ASP.NET security setting recommendations
After you install an Optimizely Content Management System (CMS) website, use the recommendations in this topic for some common ASP.NET-related security areas, and manage these for Optimizely websites.
Weak password account lockout policy and password change functionality
Optimizely Content Management System (CMS) uses standard ASP.NET mechanisms for password handling, which lets you configure things like password complexity policies. You also can configure CMS to use Windows or Active Directory for authentication, meaning that password changes and lock-out policy is delegated.
You should have strong password complexity requirements on user accounts and ensure that any changes to user accounts involves the user’s current password. You also can use a different Membership provider for CMS that does not allow for password change. Either subclassing the SqlServerMembershipProvider
or using the ActiveDirectoryMembership
provider work equally well.
See the following Microsoft references for information about managing membership accounts.
Cross-site request forgery (CSRF)
CMS uses a stateless token based pattern for CSRF mitigation. If you intend to add functionality to CMS that includes state changing operations then it is recommended that you include CSRF mitigation; ASP.NET provides standard libraries for implementing this. See Cross-Site Request Forgery.
Ineffective session termination
CMS uses standard ASP.NET mechanisms for authentication which does not support active logout, and it is basically session-less. You might extend ASP.NET, but that is not a feature provided by CMS. You should use HTTPS for secure communication, because this does not let third parties sniff the session token.
You can extend ASP.NET's FormsAuthentication
ticket with active logout, but that is not a feature provided by Optimizely.
Header disclosure
Through the use of IIS and ASP.NET, some informational HTTP headers are added to a response, which might expose security-related information like ASP.NET and IIS versions. You can modify this using standard ASP.NET techniques; it is not specific to CMS and should be dealt with as part of standard application hardening. You can remove the X-AspNetMvc-Version
header with a simple set of the MvcHandler.DisableMvcResponseHeader
property.
See Removing HTTP Headers for ASP.NET sites for information about how to avoid disclosing server software information through HTTP headers.
Disable of autocomplete
You should build a custom login page with auto-complete disabled, replacing the default login page. Forms containing user names and passwords, or other sensitive information, should have the autocomplete option disabled on both the form and the sensitive fields.

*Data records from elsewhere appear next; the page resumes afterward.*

-- ==== Sys2Proof/Machine/Ops.lean ====
section
/-! DEFINITION. The operations every command shares: the halves of the state, bit fields and bytes, byte memory in its canonical
form, translation, synchronised time, and the three logs. -/

namespace Sys2Proof.Machine

/-! ### The two halves -/

/-- The other half (spec/01_two_halves.md R14). -/
def other : HalfId → HalfId
  | .a => .b
  | .b => .a

/-- The named half. -/
def State.half (s : State) : HalfId → Half
  | .a => s.a
  | .b => s.b

/-- The state with the named half replaced. -/
def State.setHalf (s : State) (h : HalfId) (x : Half) : State :=
  match h with
  | .a => { s with a := x }
  | .b => { s with b := x }

/-- Physical base address at which application cores see the control space of a half (spec/01_two_halves.md R22). -/
def ctrlBase : HalfId → Nat
  | .a => 0x4000000000
  | .b => 0x4800000000

/-- Size of a control space, 256 MiB (R22). -/
def ctrlBytes : Nat := 0x10000000

/-- The half and offset of a physical address of control space, if it lies in one (R22). -/
def ctrlAt (a : Nat) : Option (HalfId × Nat) :=
  if ctrlBase .a ≤ a && a < ctrlBase .a + ctrlBytes then some (.a, a - ctrlBase .a)
  else if ctrlBase .b ≤ a && a < ctrlBase .b + ctrlBytes then some (.b, a - ctrlBase .b)
  else none

/-- The state with a function applied to the named half. -/
def State.mod (s : State) (h : HalfId) (f : Half → Half) : State := s.setHalf h (f (s.half h))

/-- Half A is 0 and Half B is 1 wherever the spec codes a half (spec/00_scope.md R4). -/
def halfCode : HalfId → Nat
  | .a => 0
  | .b => 1

/-- SERIAL as manufacture wrote it: never the reset value (spec/00_scope.md R4); which number it is the spec leaves open (log 84). -/
def partSerial : BitVec 64 := if Config.serial = 0 then 1 else Config.serial

/-- A fresh seed for one free value of the half, distinct between the halves (log 3). -/
def Half.seed (x : Half) : Nat := 2 * x.free + halfCode x.me

/-- The half after it has taken a free value. -/
def Half.took (x : Half) : Half := { x with free := x.free + 1 }

/-! ### Bit fields and bytes -/

/-- The bits [off + w - 1 : off]. -/
def fld {n : Nat} (m : BitVec n) (off w : Nat) : Nat := (m.extractLsb' off w).toNat

/-- The bit at position i. -/
def bitAt {n : Nat} (m : BitVec n) (i : Nat) : Bool := m.getLsbD i

/-- Fields placed in a word: (bit offset, width, value), each value taken modulo its width. -/
def pack (n : Nat) (l : List (Nat × Nat × Nat)) : BitVec n :=
  l.foldl (fun acc p => acc ||| (BitVec.ofNat n (p.2.2 % 2 ^ p.2.1) <<< p.1)) 0

/-- A truth value as a bit. -/
def b2n (b : Bool) : Nat := if b then 1 else 0

/-- The two's-complement code of an integer in w bits. -/
def encInt (w : Nat) (i : Int) : Nat := (BitVec.ofInt w i).toNat

/-- The integer that a two's-complement code of w bits stands for. -/
def decInt (w v : Nat) : Int := (BitVec.ofNat w v).toInt

/-- n bytes of a number, little-endian (spec/00_scope.md R6). -/
def leBytes (n v : Nat) : List Byte := (List.range n).map (fun i => BitVec.ofNat 8 (v >>> (8 * i)))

Vulnerability to clickjacking attacks
You can avoid clickjacking attacks on websites by ensuring that content is not embedded into other sites using frames. Use the X-Frame-Options HTTP response header to defend against clickjacking attacks. This header indicates that the current page should not be loaded in a frame, and through code you can blank the contents of the page if it is framed by another domain.
See the recommendations in The X-Frame-Options response header.